::: Dataset records :::

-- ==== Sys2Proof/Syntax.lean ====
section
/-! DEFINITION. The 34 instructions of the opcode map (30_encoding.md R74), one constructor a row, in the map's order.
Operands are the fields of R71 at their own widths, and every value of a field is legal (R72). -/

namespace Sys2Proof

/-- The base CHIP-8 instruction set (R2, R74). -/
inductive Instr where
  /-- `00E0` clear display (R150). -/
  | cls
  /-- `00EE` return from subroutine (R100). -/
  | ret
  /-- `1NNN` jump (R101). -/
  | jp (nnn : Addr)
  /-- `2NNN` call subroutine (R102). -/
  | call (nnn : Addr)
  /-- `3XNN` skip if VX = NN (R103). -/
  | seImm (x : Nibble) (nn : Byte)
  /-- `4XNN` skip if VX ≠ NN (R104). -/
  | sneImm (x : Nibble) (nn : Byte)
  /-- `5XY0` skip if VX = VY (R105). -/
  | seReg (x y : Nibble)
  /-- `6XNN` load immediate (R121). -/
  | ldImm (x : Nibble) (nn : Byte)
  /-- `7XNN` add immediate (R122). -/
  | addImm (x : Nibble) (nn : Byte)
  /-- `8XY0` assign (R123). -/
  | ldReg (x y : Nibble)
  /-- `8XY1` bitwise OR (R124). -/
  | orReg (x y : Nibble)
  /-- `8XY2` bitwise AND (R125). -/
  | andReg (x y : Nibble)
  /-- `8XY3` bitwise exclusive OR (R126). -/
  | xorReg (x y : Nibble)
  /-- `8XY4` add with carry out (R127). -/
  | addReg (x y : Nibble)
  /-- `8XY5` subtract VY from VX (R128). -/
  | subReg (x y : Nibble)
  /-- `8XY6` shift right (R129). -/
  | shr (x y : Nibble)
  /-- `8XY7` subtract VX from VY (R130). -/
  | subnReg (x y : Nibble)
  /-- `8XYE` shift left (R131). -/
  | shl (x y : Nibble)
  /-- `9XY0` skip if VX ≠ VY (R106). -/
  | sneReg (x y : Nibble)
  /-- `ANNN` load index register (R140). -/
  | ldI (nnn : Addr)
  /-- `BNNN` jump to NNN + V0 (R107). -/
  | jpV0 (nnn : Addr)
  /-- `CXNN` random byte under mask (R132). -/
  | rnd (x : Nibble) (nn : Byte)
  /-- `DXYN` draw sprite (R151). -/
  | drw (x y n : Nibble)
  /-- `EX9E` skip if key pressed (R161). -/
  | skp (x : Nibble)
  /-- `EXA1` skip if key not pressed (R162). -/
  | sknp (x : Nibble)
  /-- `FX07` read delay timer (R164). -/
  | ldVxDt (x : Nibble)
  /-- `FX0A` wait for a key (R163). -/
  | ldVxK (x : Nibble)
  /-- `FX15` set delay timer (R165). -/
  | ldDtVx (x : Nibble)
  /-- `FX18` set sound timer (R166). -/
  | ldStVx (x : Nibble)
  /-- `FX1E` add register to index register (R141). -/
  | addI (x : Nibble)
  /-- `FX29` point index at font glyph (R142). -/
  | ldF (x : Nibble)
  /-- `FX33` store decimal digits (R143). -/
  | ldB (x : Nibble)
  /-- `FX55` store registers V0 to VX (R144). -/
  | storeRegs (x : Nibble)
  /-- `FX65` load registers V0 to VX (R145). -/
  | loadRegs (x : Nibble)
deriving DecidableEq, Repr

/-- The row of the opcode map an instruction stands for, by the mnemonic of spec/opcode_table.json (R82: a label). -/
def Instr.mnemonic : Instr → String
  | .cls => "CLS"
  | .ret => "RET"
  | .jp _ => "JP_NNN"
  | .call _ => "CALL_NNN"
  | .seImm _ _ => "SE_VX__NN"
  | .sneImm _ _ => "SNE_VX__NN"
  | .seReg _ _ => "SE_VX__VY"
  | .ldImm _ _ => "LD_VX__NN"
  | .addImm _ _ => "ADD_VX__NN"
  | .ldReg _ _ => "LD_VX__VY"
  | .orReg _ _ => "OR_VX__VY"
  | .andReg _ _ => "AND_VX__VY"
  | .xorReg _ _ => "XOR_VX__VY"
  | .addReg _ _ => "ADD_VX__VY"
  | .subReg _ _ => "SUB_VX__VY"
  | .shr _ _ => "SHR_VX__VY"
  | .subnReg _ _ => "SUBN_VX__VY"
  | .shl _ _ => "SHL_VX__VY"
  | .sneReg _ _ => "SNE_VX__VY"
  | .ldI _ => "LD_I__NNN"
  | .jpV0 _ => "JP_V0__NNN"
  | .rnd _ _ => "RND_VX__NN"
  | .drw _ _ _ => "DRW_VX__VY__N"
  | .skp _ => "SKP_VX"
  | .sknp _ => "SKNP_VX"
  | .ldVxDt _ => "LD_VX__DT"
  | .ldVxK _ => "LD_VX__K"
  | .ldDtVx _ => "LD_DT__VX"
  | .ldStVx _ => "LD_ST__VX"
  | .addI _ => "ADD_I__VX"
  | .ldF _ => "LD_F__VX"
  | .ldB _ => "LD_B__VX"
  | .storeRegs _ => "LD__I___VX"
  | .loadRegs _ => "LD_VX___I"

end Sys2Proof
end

:::
::: Dataset records :::

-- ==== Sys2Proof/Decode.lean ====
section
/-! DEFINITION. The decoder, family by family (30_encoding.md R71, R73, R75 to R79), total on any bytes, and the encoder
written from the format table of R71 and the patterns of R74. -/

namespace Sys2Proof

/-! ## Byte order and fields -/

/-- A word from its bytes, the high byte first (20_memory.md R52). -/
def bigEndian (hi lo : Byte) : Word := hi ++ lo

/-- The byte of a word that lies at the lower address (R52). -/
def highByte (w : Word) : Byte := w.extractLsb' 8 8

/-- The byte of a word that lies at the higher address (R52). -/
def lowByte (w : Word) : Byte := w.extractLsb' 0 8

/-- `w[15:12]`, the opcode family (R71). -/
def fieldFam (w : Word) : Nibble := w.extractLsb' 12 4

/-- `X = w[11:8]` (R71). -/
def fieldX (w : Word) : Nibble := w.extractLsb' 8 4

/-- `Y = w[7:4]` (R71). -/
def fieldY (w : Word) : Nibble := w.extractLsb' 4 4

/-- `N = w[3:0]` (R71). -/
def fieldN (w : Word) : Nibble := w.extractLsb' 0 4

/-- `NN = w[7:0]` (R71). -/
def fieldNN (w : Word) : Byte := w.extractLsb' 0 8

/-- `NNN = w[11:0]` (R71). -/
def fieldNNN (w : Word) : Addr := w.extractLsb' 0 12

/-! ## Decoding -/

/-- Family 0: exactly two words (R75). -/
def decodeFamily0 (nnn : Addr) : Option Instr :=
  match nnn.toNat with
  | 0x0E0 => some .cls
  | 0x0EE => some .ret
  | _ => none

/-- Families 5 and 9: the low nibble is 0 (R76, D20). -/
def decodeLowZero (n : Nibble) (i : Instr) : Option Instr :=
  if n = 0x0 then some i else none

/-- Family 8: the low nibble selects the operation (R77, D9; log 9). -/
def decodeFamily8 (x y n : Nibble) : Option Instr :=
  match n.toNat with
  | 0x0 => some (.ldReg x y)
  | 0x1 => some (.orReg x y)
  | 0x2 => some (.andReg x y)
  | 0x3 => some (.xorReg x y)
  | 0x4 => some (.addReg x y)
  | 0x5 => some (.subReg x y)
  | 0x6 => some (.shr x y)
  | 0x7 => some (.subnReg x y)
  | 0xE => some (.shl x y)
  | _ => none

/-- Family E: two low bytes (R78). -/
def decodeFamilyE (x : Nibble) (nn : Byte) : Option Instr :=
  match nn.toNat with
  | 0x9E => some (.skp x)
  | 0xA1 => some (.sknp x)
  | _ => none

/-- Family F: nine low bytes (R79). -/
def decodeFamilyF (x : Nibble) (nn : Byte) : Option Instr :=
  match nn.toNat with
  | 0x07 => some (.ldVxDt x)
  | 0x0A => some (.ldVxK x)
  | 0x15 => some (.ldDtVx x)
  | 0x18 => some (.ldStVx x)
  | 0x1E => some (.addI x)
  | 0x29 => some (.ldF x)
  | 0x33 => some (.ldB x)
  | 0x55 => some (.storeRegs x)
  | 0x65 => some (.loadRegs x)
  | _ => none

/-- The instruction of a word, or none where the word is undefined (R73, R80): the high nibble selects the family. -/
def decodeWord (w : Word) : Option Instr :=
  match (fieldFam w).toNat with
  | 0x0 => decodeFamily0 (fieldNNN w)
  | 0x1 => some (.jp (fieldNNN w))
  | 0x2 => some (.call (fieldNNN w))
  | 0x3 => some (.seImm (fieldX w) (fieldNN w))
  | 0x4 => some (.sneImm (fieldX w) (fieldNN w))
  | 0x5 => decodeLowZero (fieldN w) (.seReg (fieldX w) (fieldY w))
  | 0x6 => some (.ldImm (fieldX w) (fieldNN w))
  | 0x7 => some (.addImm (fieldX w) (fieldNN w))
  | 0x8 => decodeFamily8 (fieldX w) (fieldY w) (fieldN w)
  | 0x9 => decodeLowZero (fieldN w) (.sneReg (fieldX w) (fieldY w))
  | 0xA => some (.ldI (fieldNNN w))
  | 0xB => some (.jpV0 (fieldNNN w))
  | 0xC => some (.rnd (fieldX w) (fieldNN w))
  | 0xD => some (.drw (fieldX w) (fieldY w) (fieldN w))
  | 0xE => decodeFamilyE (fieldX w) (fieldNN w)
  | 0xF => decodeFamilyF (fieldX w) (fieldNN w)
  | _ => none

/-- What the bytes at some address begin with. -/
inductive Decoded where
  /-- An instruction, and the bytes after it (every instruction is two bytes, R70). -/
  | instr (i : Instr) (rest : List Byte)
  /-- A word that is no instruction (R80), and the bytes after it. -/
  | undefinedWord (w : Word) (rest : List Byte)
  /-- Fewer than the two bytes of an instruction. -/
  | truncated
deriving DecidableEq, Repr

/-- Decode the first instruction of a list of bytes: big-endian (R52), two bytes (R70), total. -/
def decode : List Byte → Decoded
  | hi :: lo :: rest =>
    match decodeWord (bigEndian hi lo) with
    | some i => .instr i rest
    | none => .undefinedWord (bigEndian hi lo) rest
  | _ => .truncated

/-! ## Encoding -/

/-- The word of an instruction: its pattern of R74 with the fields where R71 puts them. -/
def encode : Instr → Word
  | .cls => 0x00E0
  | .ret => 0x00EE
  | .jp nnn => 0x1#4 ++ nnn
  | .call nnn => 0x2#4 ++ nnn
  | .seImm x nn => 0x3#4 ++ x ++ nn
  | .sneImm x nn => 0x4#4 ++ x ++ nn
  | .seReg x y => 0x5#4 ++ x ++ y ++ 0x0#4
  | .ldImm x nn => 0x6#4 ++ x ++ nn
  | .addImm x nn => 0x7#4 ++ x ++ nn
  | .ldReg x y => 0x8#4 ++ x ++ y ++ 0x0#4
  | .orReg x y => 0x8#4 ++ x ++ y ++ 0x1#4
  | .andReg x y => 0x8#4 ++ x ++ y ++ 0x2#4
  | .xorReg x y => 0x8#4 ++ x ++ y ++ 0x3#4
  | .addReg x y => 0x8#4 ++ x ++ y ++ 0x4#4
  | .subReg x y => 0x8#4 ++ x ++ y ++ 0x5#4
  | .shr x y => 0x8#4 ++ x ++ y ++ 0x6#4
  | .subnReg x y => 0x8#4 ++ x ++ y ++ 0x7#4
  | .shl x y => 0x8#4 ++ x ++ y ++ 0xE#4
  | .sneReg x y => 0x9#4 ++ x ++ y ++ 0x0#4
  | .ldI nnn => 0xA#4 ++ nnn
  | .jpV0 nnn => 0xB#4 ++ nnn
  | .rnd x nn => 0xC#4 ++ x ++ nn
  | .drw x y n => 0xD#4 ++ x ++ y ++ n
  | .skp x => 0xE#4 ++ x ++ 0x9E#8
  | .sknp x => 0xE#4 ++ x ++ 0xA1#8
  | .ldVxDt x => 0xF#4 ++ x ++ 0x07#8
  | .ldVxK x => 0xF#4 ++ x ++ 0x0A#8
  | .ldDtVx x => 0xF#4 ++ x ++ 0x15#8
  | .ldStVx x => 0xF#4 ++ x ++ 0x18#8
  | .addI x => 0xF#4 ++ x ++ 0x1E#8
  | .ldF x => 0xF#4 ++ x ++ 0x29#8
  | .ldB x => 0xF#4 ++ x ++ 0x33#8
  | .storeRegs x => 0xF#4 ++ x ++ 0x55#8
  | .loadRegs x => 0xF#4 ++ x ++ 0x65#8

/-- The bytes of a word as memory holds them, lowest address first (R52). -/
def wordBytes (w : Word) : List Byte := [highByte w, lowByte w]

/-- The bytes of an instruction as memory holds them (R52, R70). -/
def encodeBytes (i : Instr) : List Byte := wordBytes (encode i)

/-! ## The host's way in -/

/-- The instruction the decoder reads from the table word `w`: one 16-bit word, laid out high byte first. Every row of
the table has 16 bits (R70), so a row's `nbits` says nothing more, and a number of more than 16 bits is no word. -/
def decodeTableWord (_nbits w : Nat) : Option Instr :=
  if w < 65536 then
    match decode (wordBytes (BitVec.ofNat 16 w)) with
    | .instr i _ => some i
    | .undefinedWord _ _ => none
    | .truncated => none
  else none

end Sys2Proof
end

:::
::: Dataset records :::

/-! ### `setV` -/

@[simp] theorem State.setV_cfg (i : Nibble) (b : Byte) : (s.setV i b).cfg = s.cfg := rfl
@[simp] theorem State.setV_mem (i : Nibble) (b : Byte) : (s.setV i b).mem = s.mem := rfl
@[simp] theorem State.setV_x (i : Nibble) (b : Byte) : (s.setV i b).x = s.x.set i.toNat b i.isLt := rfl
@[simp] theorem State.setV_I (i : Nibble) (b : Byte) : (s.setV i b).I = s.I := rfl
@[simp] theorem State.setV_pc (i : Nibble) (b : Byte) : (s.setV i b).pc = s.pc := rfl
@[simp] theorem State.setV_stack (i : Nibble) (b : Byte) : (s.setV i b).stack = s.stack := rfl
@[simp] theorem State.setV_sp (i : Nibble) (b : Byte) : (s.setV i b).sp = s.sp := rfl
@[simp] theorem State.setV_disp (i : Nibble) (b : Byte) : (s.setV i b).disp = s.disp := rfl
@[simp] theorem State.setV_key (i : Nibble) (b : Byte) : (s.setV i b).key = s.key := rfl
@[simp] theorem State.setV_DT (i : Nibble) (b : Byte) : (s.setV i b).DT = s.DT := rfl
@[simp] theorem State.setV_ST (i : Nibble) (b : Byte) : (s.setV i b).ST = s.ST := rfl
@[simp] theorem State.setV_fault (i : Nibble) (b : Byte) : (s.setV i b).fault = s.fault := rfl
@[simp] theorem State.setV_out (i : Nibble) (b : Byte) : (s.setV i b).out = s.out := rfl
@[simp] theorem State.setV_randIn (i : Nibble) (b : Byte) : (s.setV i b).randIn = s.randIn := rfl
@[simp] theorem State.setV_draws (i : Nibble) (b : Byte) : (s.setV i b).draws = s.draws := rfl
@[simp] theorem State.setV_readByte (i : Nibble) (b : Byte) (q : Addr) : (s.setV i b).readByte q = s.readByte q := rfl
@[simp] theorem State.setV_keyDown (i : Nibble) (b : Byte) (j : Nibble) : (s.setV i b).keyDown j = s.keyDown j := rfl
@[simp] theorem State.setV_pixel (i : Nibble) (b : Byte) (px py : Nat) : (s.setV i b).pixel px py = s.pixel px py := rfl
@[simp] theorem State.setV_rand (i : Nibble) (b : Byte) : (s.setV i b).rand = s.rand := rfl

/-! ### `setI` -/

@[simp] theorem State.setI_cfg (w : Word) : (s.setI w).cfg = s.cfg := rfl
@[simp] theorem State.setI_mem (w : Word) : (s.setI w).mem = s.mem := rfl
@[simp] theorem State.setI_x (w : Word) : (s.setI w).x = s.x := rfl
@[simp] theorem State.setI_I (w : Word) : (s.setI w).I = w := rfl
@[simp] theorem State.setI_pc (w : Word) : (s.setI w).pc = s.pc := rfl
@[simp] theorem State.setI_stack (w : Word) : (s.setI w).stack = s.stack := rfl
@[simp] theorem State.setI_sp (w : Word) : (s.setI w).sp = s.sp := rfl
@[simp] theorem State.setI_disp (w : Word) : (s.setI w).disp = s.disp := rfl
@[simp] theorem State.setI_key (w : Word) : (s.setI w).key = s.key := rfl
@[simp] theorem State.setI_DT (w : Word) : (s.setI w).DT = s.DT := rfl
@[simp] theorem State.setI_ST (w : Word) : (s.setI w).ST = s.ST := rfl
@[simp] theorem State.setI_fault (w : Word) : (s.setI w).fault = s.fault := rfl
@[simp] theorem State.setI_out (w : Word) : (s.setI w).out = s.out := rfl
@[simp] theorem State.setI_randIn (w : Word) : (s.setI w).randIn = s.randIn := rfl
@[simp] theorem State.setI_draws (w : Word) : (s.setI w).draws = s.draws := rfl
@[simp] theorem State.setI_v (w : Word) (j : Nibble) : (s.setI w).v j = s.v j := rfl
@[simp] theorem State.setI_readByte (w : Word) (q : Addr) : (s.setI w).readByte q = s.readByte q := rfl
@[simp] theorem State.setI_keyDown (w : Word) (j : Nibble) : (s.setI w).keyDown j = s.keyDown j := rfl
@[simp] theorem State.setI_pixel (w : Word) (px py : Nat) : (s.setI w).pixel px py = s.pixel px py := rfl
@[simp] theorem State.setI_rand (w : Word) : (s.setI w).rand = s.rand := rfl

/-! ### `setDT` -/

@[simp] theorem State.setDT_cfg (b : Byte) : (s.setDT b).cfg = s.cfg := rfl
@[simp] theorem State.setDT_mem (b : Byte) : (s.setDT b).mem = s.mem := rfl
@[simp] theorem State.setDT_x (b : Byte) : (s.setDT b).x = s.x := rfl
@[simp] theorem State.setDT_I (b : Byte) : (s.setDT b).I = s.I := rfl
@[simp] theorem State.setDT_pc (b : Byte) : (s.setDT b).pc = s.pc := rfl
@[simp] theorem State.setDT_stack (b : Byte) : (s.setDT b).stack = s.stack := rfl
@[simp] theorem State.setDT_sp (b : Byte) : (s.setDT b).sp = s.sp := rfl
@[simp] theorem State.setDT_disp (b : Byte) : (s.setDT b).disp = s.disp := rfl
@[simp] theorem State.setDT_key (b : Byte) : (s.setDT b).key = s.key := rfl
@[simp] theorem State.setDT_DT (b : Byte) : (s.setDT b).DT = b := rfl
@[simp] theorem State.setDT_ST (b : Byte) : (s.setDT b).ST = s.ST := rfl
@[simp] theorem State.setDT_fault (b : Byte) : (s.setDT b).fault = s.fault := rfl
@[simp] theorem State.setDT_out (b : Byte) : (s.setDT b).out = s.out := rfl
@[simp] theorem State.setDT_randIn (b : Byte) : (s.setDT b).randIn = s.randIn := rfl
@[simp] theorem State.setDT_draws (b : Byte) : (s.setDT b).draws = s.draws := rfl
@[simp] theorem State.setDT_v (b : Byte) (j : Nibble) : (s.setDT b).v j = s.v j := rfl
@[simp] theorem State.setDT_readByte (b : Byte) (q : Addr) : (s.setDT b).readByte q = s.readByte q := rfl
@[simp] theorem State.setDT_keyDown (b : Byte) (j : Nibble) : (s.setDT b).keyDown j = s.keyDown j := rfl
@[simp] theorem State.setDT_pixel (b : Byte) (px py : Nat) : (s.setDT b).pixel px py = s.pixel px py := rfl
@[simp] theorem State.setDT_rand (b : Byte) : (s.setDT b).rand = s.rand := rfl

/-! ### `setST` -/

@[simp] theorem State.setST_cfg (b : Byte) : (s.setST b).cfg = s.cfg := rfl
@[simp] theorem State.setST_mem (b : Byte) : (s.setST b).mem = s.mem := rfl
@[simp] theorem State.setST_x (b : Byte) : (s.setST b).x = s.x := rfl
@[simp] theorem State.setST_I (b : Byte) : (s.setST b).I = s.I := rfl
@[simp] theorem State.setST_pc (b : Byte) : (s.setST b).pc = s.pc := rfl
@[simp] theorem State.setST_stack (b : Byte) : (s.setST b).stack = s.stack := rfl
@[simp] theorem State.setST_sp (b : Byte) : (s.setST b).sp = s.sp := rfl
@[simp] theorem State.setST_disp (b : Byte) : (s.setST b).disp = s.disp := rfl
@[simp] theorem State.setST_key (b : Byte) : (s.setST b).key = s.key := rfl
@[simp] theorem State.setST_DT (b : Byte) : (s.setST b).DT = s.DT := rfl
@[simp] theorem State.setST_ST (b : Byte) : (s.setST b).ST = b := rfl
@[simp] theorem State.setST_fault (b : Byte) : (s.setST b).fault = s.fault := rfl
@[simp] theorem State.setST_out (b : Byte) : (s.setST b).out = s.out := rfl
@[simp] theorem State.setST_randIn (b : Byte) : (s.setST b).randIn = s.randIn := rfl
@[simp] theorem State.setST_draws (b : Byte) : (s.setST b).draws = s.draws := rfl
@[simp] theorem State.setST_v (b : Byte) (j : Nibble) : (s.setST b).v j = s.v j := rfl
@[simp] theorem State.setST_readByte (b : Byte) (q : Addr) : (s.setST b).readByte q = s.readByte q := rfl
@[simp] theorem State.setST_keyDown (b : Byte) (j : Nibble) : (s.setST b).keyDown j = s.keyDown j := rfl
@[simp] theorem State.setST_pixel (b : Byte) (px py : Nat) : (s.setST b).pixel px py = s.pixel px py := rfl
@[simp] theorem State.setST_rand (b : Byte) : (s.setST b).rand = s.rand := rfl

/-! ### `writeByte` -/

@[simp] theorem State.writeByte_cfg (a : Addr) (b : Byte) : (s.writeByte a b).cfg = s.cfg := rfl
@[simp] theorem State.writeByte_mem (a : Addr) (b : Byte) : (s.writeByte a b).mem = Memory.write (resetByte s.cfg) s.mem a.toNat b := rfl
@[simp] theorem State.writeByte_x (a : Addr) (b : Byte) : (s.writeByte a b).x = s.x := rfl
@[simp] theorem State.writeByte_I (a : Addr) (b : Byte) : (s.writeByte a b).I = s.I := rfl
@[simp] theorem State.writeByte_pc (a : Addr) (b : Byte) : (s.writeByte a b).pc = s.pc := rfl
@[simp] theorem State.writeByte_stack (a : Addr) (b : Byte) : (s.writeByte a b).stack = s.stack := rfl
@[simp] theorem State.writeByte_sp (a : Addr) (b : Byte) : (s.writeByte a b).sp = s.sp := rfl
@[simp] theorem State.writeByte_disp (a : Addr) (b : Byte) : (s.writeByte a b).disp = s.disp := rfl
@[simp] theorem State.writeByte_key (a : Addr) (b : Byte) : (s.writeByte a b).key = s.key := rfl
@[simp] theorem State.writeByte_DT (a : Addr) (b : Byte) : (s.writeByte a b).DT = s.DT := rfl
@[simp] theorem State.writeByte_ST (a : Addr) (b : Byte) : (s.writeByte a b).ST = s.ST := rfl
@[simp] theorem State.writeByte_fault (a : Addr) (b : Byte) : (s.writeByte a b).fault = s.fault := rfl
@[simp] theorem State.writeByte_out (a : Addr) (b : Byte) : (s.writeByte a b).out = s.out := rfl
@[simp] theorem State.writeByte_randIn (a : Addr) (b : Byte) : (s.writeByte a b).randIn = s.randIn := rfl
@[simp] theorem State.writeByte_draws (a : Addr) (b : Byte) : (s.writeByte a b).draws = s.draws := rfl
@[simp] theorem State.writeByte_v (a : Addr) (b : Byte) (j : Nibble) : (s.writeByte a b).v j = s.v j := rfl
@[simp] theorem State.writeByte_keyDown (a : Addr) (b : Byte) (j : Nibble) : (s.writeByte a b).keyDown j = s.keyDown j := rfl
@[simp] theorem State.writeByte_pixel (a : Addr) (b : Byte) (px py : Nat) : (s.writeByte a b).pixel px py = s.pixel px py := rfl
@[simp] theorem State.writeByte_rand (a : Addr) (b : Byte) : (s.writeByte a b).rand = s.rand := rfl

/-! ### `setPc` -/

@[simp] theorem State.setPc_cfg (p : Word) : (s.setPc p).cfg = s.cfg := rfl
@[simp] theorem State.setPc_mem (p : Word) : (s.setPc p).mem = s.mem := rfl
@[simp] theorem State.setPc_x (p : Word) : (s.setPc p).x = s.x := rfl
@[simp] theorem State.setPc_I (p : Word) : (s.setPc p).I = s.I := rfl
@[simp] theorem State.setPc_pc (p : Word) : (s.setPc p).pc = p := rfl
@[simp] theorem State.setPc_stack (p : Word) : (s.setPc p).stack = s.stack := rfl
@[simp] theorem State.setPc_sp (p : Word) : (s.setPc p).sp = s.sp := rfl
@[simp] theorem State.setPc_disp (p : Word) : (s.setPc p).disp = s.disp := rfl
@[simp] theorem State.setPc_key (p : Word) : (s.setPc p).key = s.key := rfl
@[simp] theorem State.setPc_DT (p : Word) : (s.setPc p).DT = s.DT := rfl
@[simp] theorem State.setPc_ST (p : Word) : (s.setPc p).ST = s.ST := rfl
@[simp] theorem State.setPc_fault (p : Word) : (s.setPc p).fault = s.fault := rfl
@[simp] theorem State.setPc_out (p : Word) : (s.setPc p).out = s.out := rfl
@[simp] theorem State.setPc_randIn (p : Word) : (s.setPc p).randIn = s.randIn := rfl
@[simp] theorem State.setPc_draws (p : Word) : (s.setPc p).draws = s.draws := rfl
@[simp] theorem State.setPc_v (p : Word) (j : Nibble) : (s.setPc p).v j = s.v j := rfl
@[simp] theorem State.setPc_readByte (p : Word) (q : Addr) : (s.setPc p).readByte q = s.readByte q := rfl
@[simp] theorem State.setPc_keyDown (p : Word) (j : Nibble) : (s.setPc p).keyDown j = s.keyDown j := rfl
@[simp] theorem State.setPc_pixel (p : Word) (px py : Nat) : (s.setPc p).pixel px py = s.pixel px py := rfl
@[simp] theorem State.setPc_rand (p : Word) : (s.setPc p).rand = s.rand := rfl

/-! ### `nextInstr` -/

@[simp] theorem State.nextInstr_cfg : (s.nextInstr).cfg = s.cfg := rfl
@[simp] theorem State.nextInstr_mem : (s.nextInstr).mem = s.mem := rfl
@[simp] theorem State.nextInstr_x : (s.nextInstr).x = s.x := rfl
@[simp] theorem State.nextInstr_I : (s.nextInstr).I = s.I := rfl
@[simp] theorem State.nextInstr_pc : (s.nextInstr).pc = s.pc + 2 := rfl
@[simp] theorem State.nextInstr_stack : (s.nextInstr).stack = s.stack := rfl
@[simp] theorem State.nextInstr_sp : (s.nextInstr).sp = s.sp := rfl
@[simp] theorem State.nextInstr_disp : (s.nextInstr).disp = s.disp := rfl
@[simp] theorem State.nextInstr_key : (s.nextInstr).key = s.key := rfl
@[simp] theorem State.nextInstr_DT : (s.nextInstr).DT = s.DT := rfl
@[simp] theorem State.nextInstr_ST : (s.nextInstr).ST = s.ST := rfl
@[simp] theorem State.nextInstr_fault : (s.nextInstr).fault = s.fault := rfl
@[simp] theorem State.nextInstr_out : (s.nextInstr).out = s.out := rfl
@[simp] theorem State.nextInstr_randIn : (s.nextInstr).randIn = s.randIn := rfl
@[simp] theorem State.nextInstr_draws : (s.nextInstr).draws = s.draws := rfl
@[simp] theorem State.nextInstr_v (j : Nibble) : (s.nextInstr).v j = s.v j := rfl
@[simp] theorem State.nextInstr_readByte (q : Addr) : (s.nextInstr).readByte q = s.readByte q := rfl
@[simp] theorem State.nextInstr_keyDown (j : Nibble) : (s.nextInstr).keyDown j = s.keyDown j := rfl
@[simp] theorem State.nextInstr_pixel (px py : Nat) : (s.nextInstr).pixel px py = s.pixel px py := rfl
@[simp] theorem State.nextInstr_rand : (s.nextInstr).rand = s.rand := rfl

:::

Work to be completed
Starting at the line above that contains "-- ==== Sys2Proof/Syntax.lean", repeat each line exactly up to and including the line that contains "skp (x : Nibble)", and stop there.

Answer space
-- ==== Sys2Proof/Syntax.lean ====
section
/-! DEFINITION. The 34 instructions of the opcode map (30_encoding.md R74), one constructor a row, in the map's order.
Operands are the fields of R71 at their own widths, and every value of a field is legal (R72). -/

namespace Sys2Proof

/-- The base CHIP-8 instruction set (R2, R74). -/
inductive Instr where
  /-- `00E0` clear display (R150). -/
  | cls
  /-- `00EE` return from subroutine (R100). -/
  | ret
  /-- `1NNN` jump (R101). -/
  | jp (nnn : Addr)
  /-- `2NNN` call subroutine (R102). -/
  | call (nnn : Addr)
  /-- `3XNN` skip if VX = NN (R103). -/
  | seImm (x : Nibble) (nn : Byte)
  /-- `4XNN` skip if VX ≠ NN (R104). -/
  | sneImm (x : Nibble) (nn : Byte)
  /-- `5XY0` skip if VX = VY (R105). -/
  | seReg (x y : Nibble)
  /-- `6XNN` load immediate (R121). -/
  | ldImm (x : Nibble) (nn : Byte)
  /-- `7XNN` add immediate (R122). -/
  | addImm (x : Nibble) (nn : Byte)
  /-- `8XY0` assign (R123). -/
  | ldReg (x y : Nibble)
  /-- `8XY1` bitwise OR (R124). -/
  | orReg (x y : Nibble)
  /-- `8XY2` bitwise AND (R125). -/
  | andReg (x y : Nibble)
  /-- `8XY3` bitwise exclusive OR (R126). -/
  | xorReg (x y : Nibble)
  /-- `8XY4` add with carry out (R127). -/
  | addReg (x y : Nibble)
  /-- `8XY5` subtract VY from VX (R128). -/
  | subReg (x y : Nibble)
  /-- `8XY6` shift right (R129). -/
  | shr (x y : Nibble)
  /-- `8XY7` subtract VX from VY (R130). -/
  | subnReg (x y : Nibble)
  /-- `8XYE` shift left (R131). -/
  | shl (x y : Nibble)
  /-- `9XY0` skip if VX ≠ VY (R106). -/
  | sneReg (x y : Nibble)
  /-- `ANNN` load index register (R140). -/
  | ldI (nnn : Addr)
  /-- `BNNN` jump to NNN + V0 (R107). -/
  | jpV0 (nnn : Addr)
  /-- `CXNN` random byte under mask (R132). -/
  | rnd (x : Nibble) (nn : Byte)
  /-- `DXYN` draw sprite (R151). -/
  | drw (x y n : Nibble)
  /-- `EX9E` skip if key pressed (R161). -/
  | skp (x : Nibble)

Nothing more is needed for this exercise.